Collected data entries

-- ==== Sys2Proof/Machine/Resets.lean ====
section
/-! DEFINITION. Warm and cold resets (00_scope R10; 12 R533 to R538), the power-fail dump (11 R524, R527, R528; 16 R655), the thermal trip (11
R519 to R523), and the start of a warm start. -/

namespace Sys2Proof.Machine

/-! ## What a reset leaves -/

/-- The program that a reset of the controller, or a time-out before it, interrupted on a die (05 R250). -/
def Die.cutProgram (d : Die) : Option SlotReq :=
  let prog : Option SlotReq → Option SlotReq := fun o => match o with
    | some r => if r.op = DieOp.program then some r else none
    | none => none
  match prog d.timedOut with
  | some r => some r
  | none => if d.st == DieState.programming || d.st == DieState.suspProgramming then prog d.op else none

/-- What the headland and the die itself keep of a die. `op` keeps an interrupted program until replay. -/
def Die.restart (d : Die) : Die :=
  { Die.init with
      op := d.cutProgram, populated := d.populated, spares := d.spares, initSpares := d.initSpares, used := d.used, retired := d.retired,
      bad := d.bad, pe := d.pe, headPe := d.headPe, good := d.good }

/-- What the headland keeps of a bed. Isolation is loaded again at the end of replay. -/
def Bed.restart (b : Bed) : Bed :=
  { Bed.init with
      bound0 := b.bound0, bound1 := b.bound1, ret0 := b.ret0, ret1 := b.ret1, hslots := b.hslots, worn := b.worn, lowSpare := b.lowSpare,
      noted := b.noted, prof := b.prof }

def Ns.restart (n : Ns) : Ns := { n with dflt := n.dfltSaved, unwritten := n.unwrittenSaved, safe := false, mapBufs := [], deleting := 0 }
/-- Nothing that was admitted and not committed survives (04 R200 step 5). -/
def Zone.restart (z : Zone) : Zone := { z with adm := z.wp, lastAdm := 0 }
/-- What the headland keeps of a plot, and its tally minute in progress. -/
def Plot.restart (p : Nat) (x : Plot) : Plot :=
  { (if p = 0 then Plot.init0 else Plot.init) with
      key := x.key, saved := x.saved, acc := x.acc, ring := x.ring, saveSeq := x.saveSeq, quotaSaved := x.quotaSaved, portSaved := x.portSaved }

def mapTbl {α : Type} [DecidableEq α] (d : α) (f : Nat → α → α) (t : Tbl α) : Tbl α :=
  t.foldr (fun e acc => Tbl.put d e.1 (f e.1 e.2) acc) []

/-- The media and what the journals hold of them. Units stay until replay has told which of them the last dump holds. -/
def Media.restart (x : Media) : Media :=
  { Media.reset with
      ns := mapTbl Ns.init (fun _ n => n.restart) x.ns, zones := mapTbl Zone.init (fun _ z => z.restart) x.zones, store := x.store,
      units := x.units, beds := mapTbl Bed.init (fun _ b => b.restart) x.beds, dies := mapTbl Die.init (fun _ d => d.restart) x.dies,
      till := x.till, drift := x.drift, driftUnsaved := x.driftUnsaved, lastSweep := x.lastSweep, errLog := x.errLog,
      mediaErrs := x.mediaErrs, nextId := x.nextId }

/-- The tally minute in progress is kept by a complete dump, and closed incomplete otherwise (09 R440). -/
def Mach.minuteAtReset (m : Mach) : Mach :=
  if m.boot.phase ≠ 9 ∨ m.boot.lastEnd = 2 then m
  else
    let short := (m.plots.tbl.filter (fun e => e.2.counts)).map (fun e => e.1)
    (m.closeTally true).onBoot fun b => { b with tallyShort := short }

/-- The boot records of a service that ends: its saved host time is what it wrote itself with a valid epoch (03 R157); before start-up complete the
previous dump stays valid (12 R536). -/
def Mach.bootAtReset (cold restart : Bool) (m : Mach) : Boot :=
  let b := m.boot
  { Boot.reset with
      dumpsMade := b.dumpsMade, lastDumpMs := b.lastDumpMs, tallyShort := b.tallyShort, restart := restart,
      lastEnd := if b.phase = 8 ∧ cold = false then (if b.dumpRes = 1 then 2 else if b.dumpRes = 2 then 3 else 1) else b.lastEnd,
      dumpUnits := b.dumpUnits, hostTime := if b.phase = 9 then b.hostNew else b.hostTime, isoOwner := b.isoOwner,
      savedC0 := b.savedC0, records := b.records, session := b.session,
      fencedLast := if b.phase = 0 then b.fencedLast else (List.range m.nAcres).filter fun a => m.fencedA a || m.fencingA a }

/-- A slot being written is invalid after a reset (13 R578). -/
def Img.slotsAtReset (i : Img) : Tbl Slot :=
  match i.writing with
  | some w => Tbl.put Slot.init w.1 Slot.init i.slots
  | none => i.slots

/-- A warm reset (00_scope R10): the warm domain and every domain below it take their reset values; the always-on domain, the media, the
headland and the boot flash keep theirs. -/
def Mach.warmReset (cold nssro restart : Bool) (m : Mach) : Mach :=
  let m := m.minuteAtReset
  { Mach.reset with
      clk := m.clk,
      hub := { Hub.reset with part := m.hub.part, stepping := m.hub.stepping, serial := m.hub.serial, lostAfter := m.hub.lostAfter,
                              freeCtr := m.hub.freeCtr },
      front := { Front.reset with bar0 := if nssro then Tbl.put Bar0.init 0 { Bar0.init with nssro := true } [] else [] },
      med := m.med.restart,
      plots := { Plots.reset with tbl := mapTbl Plot.init Plot.restart m.plots.tbl, migKeys := m.plots.migKeys, keyVals := m.plots.keyVals, totals := m.plots.totals,
                                  minuteE := m.plots.minuteE, overhead := m.plots.overhead, minuteOps := m.plots.minuteOps,
                                  keyCount := m.plots.keyCount },
      heat := { Heat.reset with savedC3 := m.heat.savedC3, trips := m.heat.trips, active := m.heat.active, backstop := m.heat.backstop,
                                lastEst := m.heat.lastEst, tripDie := m.heat.tripDie, tripAt := m.heat.tripAt, coolAt := m.heat.coolAt,
                                thermtrip := m.heat.thermtrip },
      power := { Power.reset with pfail := m.power.pfail, pfailOffAt := m.power.pfailOffAt },
      boot := m.bootAtReset cold restart,
      img := { Img.reset with slots := m.img.slotsAtReset, floor := m.img.floor, mirror := m.img.mirror, mirrorSec := m.img.mirrorSec, epochFuse := m.img.epochFuse,
                              revoked := m.img.revoked },
      polez := { Polez.reset with framing := m.polez.framing, alert2 := m.polez.alert2, alert3 := m.polez.alert3 },
      ybk := { Ybk.reset with journal := m.ybk.journal, journalOld := m.ybk.journalOld, unitsDone := m.ybk.unitsDone, journalFree := m.ybk.journalFree,
                              bootEntries := m.ybk.bootEntries, bootImages := m.ybk.bootImages, savedDeflt := m.ybk.savedDeflt,
                              savedIvals := m.ybk.savedIvals } }

/-- A warm reset of the whole state; HUB_SCRATCH is in the cold domain (15 R642). -/
def State.warmReset (nssro restart : Bool) (s : State) : State :=
  { s with cfg := Cfg.reset s.cfg.scratch, m := s.m.warmReset false nssro restart }

/-! ## The power-fail dump (11 R524) -/

/-- A program is in progress on a die. -/
def Mach.progRunning (m : Mach) : Bool := m.med.dies.any fun e => e.2.st == .programming || e.2.st == .suspProgramming

/-- Steps 1 to 4 (11 R524): fetch stops; commands not past their commit point are squashed; a non-operational state is left; running erases
are suspended whatever their count; every merge buffer empties. A dump-start record comes first (12 R556). -/
def Mach.beginDump (c : Cfg) (cause : Nat) (m : Mach) : Mach :=
  let m := m.discardWhere fun k => !k.committed && k.stage != .done && k.stage != .finished
  let m := m.onPower fun p => { p with entering := none, closing := false, entryCmd := 0, want := none }
  let m := m.wake c m.power.lastOp
  let m := m.erasing.foldl (fun m d => m.suspendDie d m.clk.now) m
  let m := (List.range m.nAcres).foldl (fun m a => if m.acreUp a then m.emptyMerge a else m) m
  let m := m.onPower fun p => { p with dumping := true, dumpCause := cause, dumpAt := m.clk.now, dumpDoneF := false }
  m.onBoot fun b => { b with lastEnd := 3 }

/-- A data unit whose bytes are not on its die: folded units lie in no die (06 R296). -/
def PUnit.dirty (u : PUnit) : Bool := !(u.done && u.issued) && decide (0 < u.bytes)

/-- Apply every occurrence that waits (14 R604). -/
def Mach.applyAll (m : Mach) : Mach :=
  (List.range m.ybk.queue.length).foldl (fun m _ =>
    match m.nextOcc with
    | some o => (m.onYbk fun y => { y with queue := y.queue.erase o }).applyOcc o
    | none => m) m

/-- Steps 5 to 7 (11 R524): the dirty units, the metadata, and the valid mark; every NFcc_WP_N is driven low. -/
def Mach.endDump (m : Mach) : Mach :=
  let ms := (m.clk.now - m.power.dumpAt) / Config.edgesPerMs
  let m := if m.power.dumpCause = 1 then m.record 0x0B09 ms 0 else m
  let m := ((m.applyAll).dumpBook).timeBase
  let salvaged := m.boot.dumpUnits.filter fun u => m.fencedA (bedAcre (m.zone u.nsid u.zone).bed)
  let m := m.onBoot fun b =>
    { b with dumpUnits := salvaged ++ m.med.units.filter PUnit.dirty, lastEnd := 2, dumpsMade := sat 16 (b.dumpsMade + 1),
             lastDumpMs := sat 12 ms, hostNew := if m.grid.epoch then some m.gridNs else b.hostNew }
  let m := (m.onMed fun x => { x with driftUnsaved := [] }).saveHub 0x13
  let m := (List.range m.nChans).foldl (fun m i => m.updChan i fun x => { x with inService := false }) m
  m.onPower fun p => { p with dumpDoneF := true }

Instructions for the task
The response must hold only the lines above from the line with "bootEntries := m.ybk.bootEntries, bootImages" through the line with "let m := m.discardWhere", each copied exactly, both ends kept.

Task output
                              bootEntries := m.ybk.bootEntries, bootImages := m.ybk.bootImages, savedDeflt := m.ybk.savedDeflt,
                              savedIvals := m.ybk.savedIvals } }

/-- A warm reset of the whole state; HUB_SCRATCH is in the cold domain (15 R642). -/
def State.warmReset (nssro restart : Bool) (s : State) : State :=
  { s with cfg := Cfg.reset s.cfg.scratch, m := s.m.warmReset false nssro restart }

/-! ## The power-fail dump (11 R524) -/

/-- A program is in progress on a die. -/
def Mach.progRunning (m : Mach) : Bool := m.med.dies.any fun e => e.2.st == .programming || e.2.st == .suspProgramming

/-- Steps 1 to 4 (11 R524): fetch stops; commands not past their commit point are squashed; a non-operational state is left; running erases
are suspended whatever their count; every merge buffer empties. A dump-start record comes first (12 R556). -/
def Mach.beginDump (c : Cfg) (cause : Nat) (m : Mach) : Mach :=
  let m := m.discardWhere fun k => !k.committed && k.stage != .done && k.stage != .finished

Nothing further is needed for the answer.